Code Generation Rules (Python)
- Never hardcode credentials; use env vars (
.env) and document required variables.
- Prefer
python -m venv .venv and pinned deps for reproducibility.
- When editing requirements.txt, do not invent pytidb versions, use an unpinned pytidb by default unless the user explicitly requests it and the version has been verified to exist.
- Keep examples minimal and runnable; avoid framework-specific assumptions unless the user asks.
- Use parameterized SQL for any dynamic value (SQL injection safety).
- For interactive environments, avoid “table already defined” errors (use
extend_existing / open_table / if rows()==0 patterns).
Available Guides
Each guide is a self-contained walkthrough with a checklist and phases:
guides/quickstart.md — one-file “connect → create table → insert → vector search”
guides/search.md — vector / full-text / hybrid: when to use which, plus gotchas
guides/demos.md — examples playbook (vector/hybrid/image)
guides/agent-apps.md — agent-ish examples (RAG / memory / text2sql)
guides/troubleshooting.md — connection, TLS, embedding, and index/search issues
guides/custom-embedding.md — implement a custom embedding function (example: BGE-M3)
I’ll infer your intent (CRUD vs search vs “agent app”), then point you to the smallest guide and template set that gets you running.
Templates & Scripts
Each template is a complete file you can copy into your project. Choose the smallest one that matches your goal.
Core usage
templates/quickstart.py — minimal end-to-end: connect → create table → insert → vector search
templates/crud.py — basic table modeling + CRUD lifecycle (create/truncate/insert/query/update/delete)
templates/auto_embedding.py — auto embedding with pluggable providers (env-driven)
templates/vector_search.py — vector search example (optional metadata filter + threshold)
templates/hybrid_search.py — hybrid search example (FullTextField + vector field) with fused scoring
Image search
templates/image_search.py — image-to-image or text-to-image search (requires multimodal embedding + Pillow)
templates/image_search_data_loader.py — loads Oxford Pets dataset into TiDB (used by image_search.py)
Custom embeddings
templates/custom_embedding_function.py — example BaseEmbeddingFunction implementation (BGE-M3 via FlagEmbedding)
templates/custom_embedding.py — uses the custom embedder with auto embedding + vector search
Agent-ish examples
templates/rag.py — minimal RAG: retrieve via vector search, then generate via local LLM (Ollama via LiteLLM)
templates/memory_lib.py — reusable “memory” library (extract facts → store → retrieve)

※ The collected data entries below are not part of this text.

@[simp ↓] theorem Device.accumulate_canon (d : Device) : (Device.accumulate d).canonical = d.canonical :=
  canonical_of (Device.accumulate_touch d (by decide))

@[simp ↓] theorem Device.fillBuckets_canon (d : Device) : (Device.fillBuckets d).canonical = d.canonical :=
  canonical_of (Device.fillBuckets_touch d (by decide))

@[simp ↓] theorem Device.countCycle_canon (d : Device) : (Device.countCycle d).canonical = d.canonical :=
  canonical_of (Device.countCycle_touch d (by decide))

@[simp ↓] theorem Device.agePulses_canon (d : Device) : (Device.agePulses d).canonical = d.canonical :=
  canonical_of (Device.agePulses_touch d (by decide))

@[simp ↓] theorem Device.ageCauses_canon (d : Device) : (Device.ageCauses d).canonical = d.canonical :=
  canonical_of (Device.ageCauses_touch d (by decide))

@[simp] theorem Device.leasesOverdue_canon (d : Device) (f : OtpArray) (h : d.canonical = true) : (Device.leasesOverdue d f).canonical = true := by
  unfold Device.leasesOverdue; repeat' first | (simp_all (maxDischargeDepth := 40); done) | split | dsimp only | refine canonical_foldFin _ _ (fun e i he => ?_) ?_ | refine canonical_foldl _ _ _ (fun e i he => ?_) ?_

@[simp] theorem Device.tick_canon (d : Device) (f : OtpArray) (h : d.canonical = true) : (Device.tick d f).canonical = true := by
  unfold Device.tick; (repeat' split) <;> simp [h]

@[simp] theorem Device.inService_canon (d : Device) (f : Device → Device)
    (h : ∀ e, e.canonical = true → (f e).canonical = true) (hd : d.canonical = true) : (Device.inService d f).canonical = true := by
  unfold Device.inService
  repeat' first | (simp [h, hd]; done) | split

@[simp] theorem Device.loopsSettle_canon (d : Device) (h : d.canonical = true) : d.loopsSettle.canonical = true :=
  Device.safeSettle_canon _ (Device.crowbarsHeard_canon _ _ (canonical_foldFin _ _ (fun _ _ he => Device.loopFaultCleared_canon _ _ he) h))

@[simp] theorem Device.drainDecay_canon (d : Device) (k : Fin 64) (x0 x1 : Imon) (h : d.canonical = true) : (d.drainDecay k x0 x1).canonical = true := by
  unfold Device.drainDecay
  split
  · exact Device.loopsSettle_canon _ (by simp [h])
  · simp [h]

@[simp] theorem Device.drainExpiry_canon (d : Device) (k : Fin 64) (h : d.canonical = true) : (d.drainExpiry k).canonical = true := by
  unfold Device.drainExpiry
  split
  · exact Device.loopsSettle_canon _ (by simp [h])
  · exact h

@[simp] theorem Device.phaseDetect_canon (d : Device) (k : Fin 64) (dets : List PhaseDetect) (h : d.canonical = true) : (d.phaseDetect k dets).canonical = true := by
  unfold Device.phaseDetect
  extract_lets e stage e2
  have h1 : e.canonical = true := canonical_foldl _ _ _ (fun e i hi => by simp [hi]) h
  have h3 : e2.canonical = true := canonical_if _ (by simp [h1]) h1
  split
  · exact h3
  · split
    · exact Device.loopsSettle_canon _ (by simp [h3])
    · exact h1

@[simp] theorem Device.stageFault_canon (d : Device) (k : Fin 64) (h : d.canonical = true) : (Device.stageFault d k).canonical = true := by
  unfold Device.stageFault; (repeat' split) <;> simp [h]

@[simp] theorem Device.cuePinEdge_canon (d : Device) (w : BitVec 7) (t : CueTiming) (h : d.canonical = true) : (Device.cuePinEdge d w t).canonical = true := by
  simp [Device.cuePinEdge, h]

@[simp] theorem Device.boundary_canon (d : Device) (n : Fin 16) (per : PeriodSamples) (same : Coincident) (h : d.canonical = true) : (Device.boundary d n per same).canonical = true := by
  unfold Device.boundary; (repeat' split) <;> simp (maxDischargeDepth := 40) [h]

@[simp] theorem Device.pgExpiry_canon (d : Device) (i : Fin 128) (h : d.canonical = true) : (Device.pgExpiry d i).canonical = true := by
  simp [Device.pgExpiry, h]

@[simp] theorem Device.gaugeSecond_canon (d : Device) (sec : GaugeSecond) (h : d.canonical = true) : (Device.gaugeSecond d sec).canonical = true := by
  unfold Device.gaugeSecond; repeat' first | (simp_all (maxDischargeDepth := 40); done) | split | dsimp only | refine canonical_foldFin _ _ (fun e i he => ?_) ?_ | refine canonical_foldl _ _ _ (fun e i he => ?_) ?_

@[simp] theorem Device.rushEvent_canon (d : Device) (c : RushCause) (h : d.canonical = true) : (Device.rushEvent d c).canonical = true := by
  unfold Device.rushEvent; (repeat' split) <;> simp [h]

end Sys2Proof.Machine
end

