/-! ## updSrc -/

@[simp] theorem Device.updSrc_regs (d : Device) (s : Fin 256) (g : EvSource → EvSource) : (d.updSrc s g).regs = d.regs := rfl
@[simp] theorem Device.updSrc_ram (d : Device) (s : Fin 256) (g : EvSource → EvSource) : (d.updSrc s g).ram = d.ram := rfl
@[simp] theorem Device.updSrc_hdr (d : Device) (s : Fin 256) (g : EvSource → EvSource) : (d.updSrc s g).hdr = d.hdr := rfl
@[simp] theorem Device.updSrc_boot (d : Device) (s : Fin 256) (g : EvSource → EvSource) : (d.updSrc s g).boot = d.boot := rfl
@[simp] theorem Device.updSrc_ctx (d : Device) (s : Fin 256) (g : EvSource → EvSource) : (d.updSrc s g).ctx = d.ctx := rfl
@[simp] theorem Device.updSrc_phase (d : Device) (s : Fin 256) (g : EvSource → EvSource) : (d.updSrc s g).phase = d.phase := rfl
@[simp] theorem Device.updSrc_loop (d : Device) (s : Fin 256) (g : EvSource → EvSource) : (d.updSrc s g).loop = d.loop := rfl
@[simp] theorem Device.updSrc_entry (d : Device) (s : Fin 256) (g : EvSource → EvSource) : (d.updSrc s g).entry = d.entry := rfl
@[simp] theorem Device.updSrc_seq (d : Device) (s : Fin 256) (g : EvSource → EvSource) : (d.updSrc s g).seq = d.seq := rfl
@[simp] theorem Device.updSrc_rso (d : Device) (s : Fin 256) (g : EvSource → EvSource) : (d.updSrc s g).rso = d.rso := rfl
@[simp] theorem Device.updSrc_thm (d : Device) (s : Fin 256) (g : EvSource → EvSource) : (d.updSrc s g).thm = d.thm := rfl
@[simp] theorem Device.updSrc_flt (d : Device) (s : Fin 256) (g : EvSource → EvSource) : (d.updSrc s g).flt = d.flt := rfl
@[simp] theorem Device.updSrc_evc (d : Device) (s : Fin 256) (g : EvSource → EvSource) : (d.updSrc s g).evc = { d.evc with src := upd d.evc.src s g } := rfl
@[simp] theorem Device.updSrc_wdt (d : Device) (s : Fin 256) (g : EvSource → EvSource) : (d.updSrc s g).wdt = d.wdt := rfl
@[simp] theorem Device.updSrc_hup (d : Device) (s : Fin 256) (g : EvSource → EvSource) : (d.updSrc s g).hup = d.hup := rfl
@[simp] theorem Device.updSrc_chg (d : Device) (s : Fin 256) (g : EvSource → EvSource) : (d.updSrc s g).chg = d.chg := rfl
@[simp] theorem Device.updSrc_gau (d : Device) (s : Fin 256) (g : EvSource → EvSource) : (d.updSrc s g).gau = d.gau := rfl
@[simp] theorem Device.updSrc_ao (d : Device) (s : Fin 256) (g : EvSource → EvSource) : (d.updSrc s g).ao = d.ao := rfl
@[simp] theorem Device.updSrc_dma (d : Device) (s : Fin 256) (g : EvSource → EvSource) : (d.updSrc s g).dma = d.dma := rfl
@[simp] theorem Device.updSrc_tlm (d : Device) (s : Fin 256) (g : EvSource → EvSource) : (d.updSrc s g).tlm = d.tlm := rfl
@[simp] theorem Device.updSrc_pmc (d : Device) (s : Fin 256) (g : EvSource → EvSource) : (d.updSrc s g).pmc = d.pmc := rfl
@[simp] theorem Device.updSrc_syn (d : Device) (s : Fin 256) (g : EvSource → EvSource) : (d.updSrc s g).syn = d.syn := rfl
@[simp] theorem Device.updSrc_pcie (d : Device) (s : Fin 256) (g : EvSource → EvSource) : (d.updSrc s g).pcie = d.pcie := rfl
@[simp] theorem Device.updSrc_i3c (d : Device) (s : Fin 256) (g : EvSource → EvSource) : (d.updSrc s g).i3c = d.i3c := rfl
@[simp] theorem Device.updSrc_spi (d : Device) (s : Fin 256) (g : EvSource → EvSource) : (d.updSrc s g).spi = d.spi := rfl
@[simp] theorem Device.updSrc_otp (d : Device) (s : Fin 256) (g : EvSource → EvSource) : (d.updSrc s g).otp = d.otp := rfl
@[simp] theorem Device.updSrc_hkc (d : Device) (s : Fin 256) (g : EvSource → EvSource) : (d.updSrc s g).hkc = d.hkc := rfl
@[simp] theorem Device.updSrc_claims (d : Device) (s : Fin 256) (g : EvSource → EvSource) : (d.updSrc s g).claims = d.claims := rfl
@[simp] theorem Device.updSrc_openRes (d : Device) (s : Fin 256) (g : EvSource → EvSource) : (d.updSrc s g).openRes = d.openRes := rfl
@[simp] theorem Device.updSrc_safe (d : Device) (s : Fin 256) (g : EvSource → EvSource) : (d.updSrc s g).safe = d.safe := rfl
@[simp] theorem Device.updSrc_sheet (d : Device) (s : Fin 256) (g : EvSource → EvSource) : (d.updSrc s g).sheet = d.sheet := rfl
@[simp] theorem Device.updSrc_cntSeq (d : Device) (s : Fin 256) (g : EvSource → EvSource) : (d.updSrc s g).cntSeq = d.cntSeq := rfl
@[simp] theorem Device.updSrc_ts (d : Device) (s : Fin 256) (g : EvSource → EvSource) : (d.updSrc s g).ts = d.ts := rfl
@[simp] theorem Device.updSrc_cycle (d : Device) (s : Fin 256) (g : EvSource → EvSource) : (d.updSrc s g).cycle = d.cycle := rfl
@[simp] theorem Device.updSrc_freeCount (d : Device) (s : Fin 256) (g : EvSource → EvSource) : (d.updSrc s g).freeCount = d.freeCount := rfl
@[simp] theorem Device.updSrc_out (d : Device) (s : Fin 256) (g : EvSource → EvSource) : (d.updSrc s g).out = d.out := rfl
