-- ==== Sys2Proof/Laws/Fuses.lean ====
section
/-! SUPPORT. The one-time-programmable array: what a pulse does, and what a command can do to the array. -/

namespace Sys2Proof.Machine
open Sys2Proof

/-! ## Words without a bit outside another -/

theorem covered_iff (a b : Word) : a &&& ~~~b = 0 ↔ ∀ k, a.getLsbD k = true → b.getLsbD k = true := by
  constructor
  · intro h k hk
    have hb := congrArg (fun w : Word => w.getLsbD k) h
    have hlt := BitVec.lt_of_getLsbD hk
    simp only [BitVec.getLsbD_and, BitVec.getLsbD_not, hk, hlt, decide_true, Bool.true_and, BitVec.getLsbD_zero] at hb
    simpa using hb
  · intro h
    apply BitVec.eq_of_getLsbD_eq
    intro k hk
    have := h k
    simp [hk]
    exact this

theorem covered_self (a : Word) : a &&& ~~~a = 0 := by simp

theorem covered_trans {a b c : Word} (h : a &&& ~~~b = 0) (g : b &&& ~~~c = 0) : a &&& ~~~c = 0 := by
  rw [covered_iff] at *
  exact fun k hk => g k (h k hk)

theorem covered_or {a b m : Word} (h : a &&& ~~~b = 0) : a &&& ~~~(b ||| m) = 0 := by
  rw [covered_iff] at *
  intro k hk
  simp [h k hk]

theorem covered_or_or {a b m : Word} (h : a &&& ~~~b = 0) : (a ||| m) &&& ~~~(b ||| m) = 0 := by
  rw [covered_iff] at *
  intro k hk
  rw [BitVec.getLsbD_or, Bool.or_eq_true] at hk ⊢
  exact hk.imp (h k) id

/-! ## A pulse -/

theorem OtpArray.pulse_atM0 (f : OtpArray) (i b : Nat) (st : Bool) (h : Store.wf (fun _ => 0) f.m0 = true) (j : Nat) :
    (f.pulse i b st).atM0 j = if j = i then f.atM0 i ||| BitVec.ofNat 32 (2 ^ b) else f.atM0 j := by
  show (storeFind (storeSet f.m0 i _ 0) j).getD 0 = _
  by_cases hj : j = i
  · subst hj; rw [if_pos rfl]; exact storeFind_set_same (dflt := fun _ => 0) j _ h
  · rw [if_neg hj, storeFind_set_other _ _ _ _ hj]; rfl

theorem OtpArray.pulse_atM1 (f : OtpArray) (i b : Nat) (st : Bool) (h : Store.wf (fun _ => 0) f.m1 = true) (j : Nat) :
    (f.pulse i b st).atM1 j = if st = true ∧ j = i then f.atM1 i ||| BitVec.ofNat 32 (2 ^ b) else f.atM1 j := by
  cases st with
  | false => rw [if_neg (by simp)]; rfl
  | true =>
    show (storeFind (storeSet f.m1 i _ 0) j).getD 0 = _
    by_cases hj : j = i
    · subst hj; rw [if_pos ⟨rfl, rfl⟩]; exact storeFind_set_same (dflt := fun _ => 0) j _ h
    · rw [if_neg (by simp [hj]), storeFind_set_other _ _ _ _ hj]; rfl

theorem OtpArray.grows_refl (f : OtpArray) : f.grows f := fun _ => ⟨covered_self _, covered_self _⟩

theorem OtpArray.grows_trans {f g h : OtpArray} (h1 : f.grows g) (h2 : g.grows h) : f.grows h :=
  fun i => ⟨covered_trans (h1 i).1 (h2 i).1, covered_trans (h1 i).2 (h2 i).2⟩

/-- A pulse adds bits and takes none away (R657). -/
theorem OtpArray.pulse_grows {f : OtpArray} (i b : Nat) (st : Bool) (h : f.wf) : f.grows (f.pulse i b st) := by
  intro j
  rw [OtpArray.pulse_atM0 f i b st h.1, OtpArray.pulse_atM1 f i b st h.2.1]
  constructor
  · split
    · subst j; exact covered_or (covered_self _)
    · exact covered_self _
  · split
    · rename_i hj; rw [hj.2]; exact covered_or (covered_self _)
    · exact covered_self _

/-- A pulse keeps the array in canonical form. -/
theorem OtpArray.pulse_wf {f : OtpArray} (i b : Nat) (st : Bool) (h : f.wf) : (f.pulse i b st).wf := by
  refine ⟨storeSet_wf i _ h.1, ?_, fun j => ?_⟩
  · unfold OtpArray.pulse
    cases st
    · exact h.2.1
    · exact storeSet_wf i _ h.2.1
  · rw [OtpArray.pulse_atM0 f i b st h.1, OtpArray.pulse_atM1 f i b st h.2.1]
    have hj := h.2.2 j
    split
    · rename_i c
      rw [if_pos c.2]
      rw [c.2] at hj
      exact covered_or_or hj
    · split
      · rename_i c; rw [c] at hj ⊢; exact covered_or hj
      · exact hj

/-! ## What a command can do to the array -/

/-- The array stays, or one pulse acts on it. -/
def OtpArray.pulsedTo (f g : OtpArray) : Prop := g = f ∨ ∃ i b st, g = f.pulse i b st

theorem OtpArray.pulsedTo.wf {f g : OtpArray} (h : f.pulsedTo g) (hf : f.wf) : g.wf := by
  obtain rfl | ⟨i, b, st, rfl⟩ := h
  · exact hf
  · exact OtpArray.pulse_wf i b st hf

theorem OtpArray.pulsedTo.grows {f g : OtpArray} (h : f.pulsedTo g) (hf : f.wf) : f.grows g := by
  obtain rfl | ⟨i, b, st, rfl⟩ := h
  · exact OtpArray.grows_refl _
  · exact OtpArray.pulse_grows i b st hf

theorem Device.pulseDone_fuses (d : Device) (f : OtpArray) (m1 ok : Bool) : f.pulsedTo (d.pulseDone f m1 ok).2 := by
  unfold Device.pulseDone
  dsimp only
  (repeat' split) <;> first | exact .inl rfl | exact .inr ⟨_, _, _, rfl⟩

theorem Device.pulseCut_fuses (d : Device) (f : OtpArray) : f.pulsedTo (d.pulseCut f).2 := by
  unfold Device.pulseCut
  dsimp only
  (repeat' split) <;> first | exact .inl rfl | exact .inr ⟨_, _, _, rfl⟩

theorem Device.cutPulse_fuses (d : Device) (f : OtpArray) : f.pulsedTo (d.cutPulse f).2 := Device.pulseCut_fuses d f

theorem Device.requiredDown_fuses (d : Device) (f : OtpArray) (i code : Nat) (down : Supplies → Supplies) :
    f.pulsedTo (d.requiredDown f i code down).2 := Device.pulseCut_fuses d.orHold f

theorem Device.porAssert_fuses (d : Device) (f : OtpArray) (dom : Domain) : f.pulsedTo (d.porAssert f dom).2 := by
  unfold Device.porAssert
  cases dom <;> dsimp only <;> (repeat' split) <;> first | exact .inl rfl | exact Device.pulseCut_fuses d.orHold f

theorem Device.clockFailure_fuses (d : Device) (f : OtpArray) : f.pulsedTo (d.clockFailure f).2 := by
  unfold Device.clockFailure
  split
  · exact .inl rfl
  · exact Device.pulseCut_fuses d.orHold f

theorem Device.lockTimeout_fuses (d : Device) (f : OtpArray) : f.pulsedTo (d.lockTimeout f).2 := by
  unfold Device.lockTimeout
  split
  · exact .inl rfl
  · exact Device.clockFailure_fuses d f

end Sys2Proof.Machine
end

templates/memory.py — CLI memory chat example using memory_lib.py
templates/text2sql.py — interactive Text2SQL (generates SQL via OpenAI; asks before executing)
Scripts
scripts/validate_connection.py — quick connection + SELECT 1 smoke test (supports params or DATABASE_URL)
Related Skills
tidbx — provision/manage TiDB Cloud (TiDB X) clusters
Workflow
I will:
- Confirm your TiDB deployment (Cloud Starter vs self-managed) and how you want to connect (params vs
DATABASE_URL).
- Help you set env vars, validate the connection, and choose the right path:
- CRUD/table modeling
- vector/full-text/hybrid search (and embedding provider)
- example templates
- Generate the minimal set of files and commands to get you running.